== Data under study ==

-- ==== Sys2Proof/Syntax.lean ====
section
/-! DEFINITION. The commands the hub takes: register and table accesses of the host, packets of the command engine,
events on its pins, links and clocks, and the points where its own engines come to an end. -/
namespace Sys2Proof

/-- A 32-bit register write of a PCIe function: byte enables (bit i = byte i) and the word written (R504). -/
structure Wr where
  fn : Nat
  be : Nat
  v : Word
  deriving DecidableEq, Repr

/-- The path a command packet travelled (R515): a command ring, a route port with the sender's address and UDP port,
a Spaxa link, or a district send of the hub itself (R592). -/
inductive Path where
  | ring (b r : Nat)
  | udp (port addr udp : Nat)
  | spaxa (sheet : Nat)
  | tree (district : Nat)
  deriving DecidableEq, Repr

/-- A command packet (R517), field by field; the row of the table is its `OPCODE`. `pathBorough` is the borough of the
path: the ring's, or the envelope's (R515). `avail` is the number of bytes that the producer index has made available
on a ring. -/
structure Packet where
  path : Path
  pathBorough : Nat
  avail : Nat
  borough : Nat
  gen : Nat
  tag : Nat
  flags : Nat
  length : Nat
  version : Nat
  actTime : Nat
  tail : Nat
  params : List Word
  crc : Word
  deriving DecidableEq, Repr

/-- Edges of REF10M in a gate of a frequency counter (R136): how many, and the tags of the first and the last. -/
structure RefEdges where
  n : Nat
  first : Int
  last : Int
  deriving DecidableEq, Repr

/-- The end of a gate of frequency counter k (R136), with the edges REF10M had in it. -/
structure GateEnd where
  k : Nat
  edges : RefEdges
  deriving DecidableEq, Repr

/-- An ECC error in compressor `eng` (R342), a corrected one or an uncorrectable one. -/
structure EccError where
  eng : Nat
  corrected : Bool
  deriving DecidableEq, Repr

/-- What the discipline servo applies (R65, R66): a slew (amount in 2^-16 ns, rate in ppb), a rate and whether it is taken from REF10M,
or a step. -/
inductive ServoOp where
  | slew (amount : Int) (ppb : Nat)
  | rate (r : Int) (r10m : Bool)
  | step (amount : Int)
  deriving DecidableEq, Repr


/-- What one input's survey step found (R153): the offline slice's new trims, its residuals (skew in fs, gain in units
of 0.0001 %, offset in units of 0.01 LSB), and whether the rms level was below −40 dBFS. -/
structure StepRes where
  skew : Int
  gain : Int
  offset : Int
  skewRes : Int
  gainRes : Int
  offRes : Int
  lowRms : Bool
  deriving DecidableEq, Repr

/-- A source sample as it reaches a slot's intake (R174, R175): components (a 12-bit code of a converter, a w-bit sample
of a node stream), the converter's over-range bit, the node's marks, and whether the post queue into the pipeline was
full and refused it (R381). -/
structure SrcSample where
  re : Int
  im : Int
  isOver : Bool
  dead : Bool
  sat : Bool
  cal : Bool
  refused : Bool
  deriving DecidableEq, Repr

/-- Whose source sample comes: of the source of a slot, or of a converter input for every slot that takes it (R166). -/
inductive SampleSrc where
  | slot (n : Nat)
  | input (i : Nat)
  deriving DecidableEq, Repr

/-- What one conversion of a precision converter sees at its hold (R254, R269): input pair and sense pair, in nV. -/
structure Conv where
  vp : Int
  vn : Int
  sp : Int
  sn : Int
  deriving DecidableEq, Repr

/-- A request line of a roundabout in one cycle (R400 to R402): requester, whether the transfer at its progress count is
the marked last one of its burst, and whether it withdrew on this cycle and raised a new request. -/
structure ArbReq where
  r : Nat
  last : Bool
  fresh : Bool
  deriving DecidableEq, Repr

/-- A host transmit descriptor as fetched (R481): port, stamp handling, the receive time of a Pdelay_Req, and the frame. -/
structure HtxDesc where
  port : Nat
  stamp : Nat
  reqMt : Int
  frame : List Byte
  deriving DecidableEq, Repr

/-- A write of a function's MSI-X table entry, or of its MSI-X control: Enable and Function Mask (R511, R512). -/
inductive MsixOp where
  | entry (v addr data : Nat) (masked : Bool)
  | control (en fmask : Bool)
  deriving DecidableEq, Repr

===

▶ **Your task**: Look through the entries and return every line where "command" appears.

▶ **Answer to the exercise**:
/-! DEFINITION. The commands the hub takes: register and table accesses of the host, packets of the command engine,
/-- The path a command packet travelled (R515): a command ring, a route port with the sender's address and UDP port,
/-- A command packet (R517), field by field; the row of the table is its `OPCODE`. `pathBorough` is the borough of the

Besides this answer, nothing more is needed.